Listening can be both a solitary and a communal activity. Likewise, creating music can be private or collaborative. Can you talk about your preferences in this regard and how these constellations influence creative results?

I love to work with people, I love the ideas of others, I love the feelings of others. I really believe in the synergy effect.

How do your work and your creativity relate to the world and what is the role of music in society?

I can't speak for others and I can't speak in an objective way. For me art is a kind of therapeutic process. I believe in art as a cure. I believe especially in dark art which lead to light and hope.

Art can be a way of dealing with the big topics in life: Life, loss, death, love, pain, and many more. In which way and on which occasions has music – both your own or that of others - contributed to your understanding of these questions?

In every way because for me art is a real therapy.

There seems to be increasing interest in a functional, “rational” and scientific approach to music. How do you see the connection between music and science and what can these two fields reveal about each other?  

I think that this is one world so I don't make such divisions – between science and music. I think we should use all the instruments we would like to use. As I wrote earlier: art is for me a space of total freedom.

Creativity can reach many different corners of our lives. Do you feel as though writing a piece of music is inherently different from something like making a great cup of coffee? What do you express through music that you couldn't or wouldn't in more 'mundane' tasks?

I think that through art I can communicate in a way I can't do in normal life. In normal conversation and in normal circumstances. For me art is a platform for communication in a better spiritual way.

Music is vibration in the air, captured by our ear drums.

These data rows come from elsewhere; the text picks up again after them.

/-- R224, R230, R236 to R240: a transfer begins with line 0; each request takes the lowest free tag and the tokens of
one line; SWAIT sends its wait and SPOST its add, fenced while lines are outstanding; a program read is in place when
its four rows are. -/
def Obligations.stream_transfers : Prop :=
  ∀ (s : State) (c n : Nat), c < nCores → n < 4 →
    let k := s.core c
    let g := k.engine n
    let w := k.sInstr n g.pc
    let cyc := s.cyc c
    let a := g.arg (siD w)
    (∀ row ∈ ([(.sread, 0x08), (.swrite, 0x09), (.sgath, 0x0A)] : List ((Nat → Nat → Instr) × Nat)),
      k.seAt n row.2 cyc = true → ∃ t, exec (row.1 c n) s = .next t ∧
        (t.core c).engine n = { g with xfer := some ⟨0, g.execs, [], none⟩, execs := g.execs + 1, wordRows := [] } ∧
        (t.core c).lines = k.lines) ∧
    (∀ x src dst, g.run = 1 → g.xfer = some x → lineStep k s.fab.coord c n cyc g x = .go src dst →
      let wr : Bool := siOp w == 0x09
      ∃ t, exec (.lineRequest c n) s = .next t ∧
        (∃ l ∈ (t.core c).lines, k.freeTag = some l.tag ∧ l.eng = n ∧ l.write = wr ∧ l.stage = 0 ∧
          l.row = rowOf (if wr then src else dst) ∧
          l.mem = (s.translate (if wr then dst else src) wr g.tstep).getD (if wr then dst else src)) ∧
        ((t.core c).engine n).bucket = g.bucket - 8192 ∧
        ((t.core c).engine n).xfer =
          if x.i + 1 = siLines w then none else some { x with i := x.i + 1, rows := [], heldSince := none }) ∧
    (∀ x r, g.run = 1 → g.xfer = some x → lineStep k s.fab.coord c n cyc g x = .hold r →
      ∃ t, exec (.lineRequest c n) s = .next t ∧ (t.core c).reg r = satAdd 32 (k.reg r) 1 ∧
        (t.core c).lines = k.lines) ∧
    (∀ x r b, g.run = 1 → g.xfer = some x → lineStep k s.fab.coord c n cyc g x = .bad r b →
      ∃ t, exec (.lineRequest c n) s = .next t ∧ (t.core c).streamStopped n ∧ (t.core c).lines = k.lines) ∧
    (∀ x r, g.run = 1 → g.xfer = some x → lineStep k s.fab.coord c n cyc g x = .poison r →
      ∃ t, exec (.lineRequest c n) s = .next t ∧ (t.core c).streamStopped n ∧ (t.core c).lines = k.lines) ∧
    (k.seAt n 0x18 cyc = true → seAccess k s.fab.coord c g (siD w) a 4 (siSub w) 0 = none → gaCoord a = s.fab.coord →
      (semPlace (gaOff a)).isSome = true →
      let dl := s.scr.now + s.waitLimit
      ∃ t, exec (.swait c n) s = .next t ∧
        ((t.core c).engine n).wait = some ⟨a, siVal w, siSub w, s.scr.now, dl, 0, 0⟩ ∧
        t.atHome ⟨c, 3 + n, none, gaOff a, if siSub w then 2 else 1, siVal w, dl, 0⟩ a) ∧
    (k.seAt n 0x18 cyc = true → seAccess k s.fab.coord c g (siD w) a 4 (siSub w) 0 ≠ none →
      ∃ t, exec (.swait c n) s = .next t ∧ (t.core c).streamStopped n) ∧
    (k.seAt n 0x19 cyc = true → k.tags n ≠ 0 → ∃ t, exec (.spost c n) s = .next t ∧
      (t.core c).engine n = { g with fence := true } ∧ t.semIn = s.semIn) ∧
    (k.tags n = 0 → seAccess k s.fab.coord c g (siD w) a 4 true 0 = none → gaCoord a = s.fab.coord →
      (semPlace (gaOff a)).isSome = true → g.pc < 31 →
      ∀ i : Instr, (i = .spost c n ∧ k.seAt n 0x19 cyc = true ∨
          i = .spostRelease c n ∧ g.run = 1 ∧ g.fence = true) →
        ∃ t, exec i s = .next t ∧ (t.core c).engine n = { g with fence := false, pc := g.pc + 1, nextAt := cyc + 1 } ∧
          t.atHome ⟨c, 13 + n, none, gaOff a, 0, sext 32 (siVal w), 0, noSerial⟩ a) ∧
    (∀ r rest, takeFirst (fun r : Reader => r.kind == 4 && r.eng == n) k.readers = some (r, rest) →
      r.n ≤ r.got.length → r.lastAt + 7 ≤ cyc → (∀ j, j < 4 → (r.got.getD j (0#512, false)).2 = false) →
      ∃ t, exec (.spldDone c n) s = .next t ∧ (t.core c).readers = rest ∧ ∀ j, j < 32 →
        (t.core c).sInstr n j = bits (join 512 (r.got.map fun x => x.1.toNat)) (64 * j + 63) (64 * j))

/-! ### Lines and refresh -/

/-- R242, R246, R247: a row of a line, or of the landing queue, is visible three cycles after its write; the eighth
row makes the line landed. A written line completes when it is acknowledged, a read line when its rows are visible; an
error response stops the engine. -/
def Obligations.line_landing : Prop :=
  ∀ (s : State) (c tag : Nat), c < nCores →
    let k := s.core c
    let cyc := s.cyc c
    (∀ l f v p, k.lineOf tag = some l → k.landing l.eng = some f → f.tag = tag → l.nextRow = some (v, p) →
      k.is.granted = true → k.is.noBeat = false → l.eng ∉ k.is.landers →
      k.landWins l.eng (l.row + l.landed) = true →
      ∃ t, exec (.lineRowLand c (.line tag)) s = .next t ∧
        (t.core c).landingAt (cyc + 3) (.row 3 (l.row + l.landed) (wholeRow v) p) ∧
        (t.core c).lineOf tag = some (if l.landed < 7 then { l with landed := l.landed + 1 }
          else { l with landed := 8, stage := 3, visAt := cyc + 3 }) ∧
        (7 ≤ l.landed → (t.core c).reg (rSeLinesIn l.eng) = satAdd 32 (k.reg (rSeLinesIn l.eng)) 1)) ∧
    (∀ x rest, k.ext = x :: rest → k.is.granted = true → k.is.noBeat = false → 4 ∉ k.is.landers →
      k.landWins 4 x.row = true →
      ∃ t, exec (.lineRowLand c .ext) s = .next t ∧ (t.core c).ext = rest ∧
        (t.core c).landingAt (cyc + 3) (.row 3 x.row x.bytes x.poison)) ∧
    (∀ l, k.lineOf tag = some l → (l.write = true ∧ l.stage = 2 ∨ l.write = false ∧ l.stage = 3 ∧ l.visAt ≤ cyc) →
      ∃ t, exec (.lineComplete c tag) s = .next t ∧ (t.core c).lineOf tag = none ∧
        (∀ m, m ≠ tag → (t.core c).lineOf m = k.lineOf m) ∧ ((t.core c).engine l.eng).run =
          if (k.engine l.eng).run = 2 ∧ (t.core c).tags l.eng = 0 then 0 else (k.engine l.eng).run) ∧
    (∀ l code, k.lineOf tag = some l → l.bad = true → ∃ t, exec (.lineErrorResponse c tag code) s = .next t ∧
      (t.core c).streamStopped l.eng ∧ (t.core c).lineOf tag = none ∧ (t.core c).sp = k.sp) ∧
    ∀ code, (k.lineOf tag = none ∨ ∃ l, k.lineOf tag = some l ∧ l.bad = false) →
      exec (.lineErrorResponse c tag code) s = .next s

From your perspective as a creator and listener, do you have an explanation how it able to transmit such diverse and potentially deep messages?

I totally don't know and maybe it's ok that I don't know.

I am not a big fan of super big rationality. In my opinion life is too short to be super obsessed with technical, mathematical aspects. And of course science is also in constant change.

For me the point is: to be a good person and to not hurt others. This is the point of humanity and in my opinion also of art.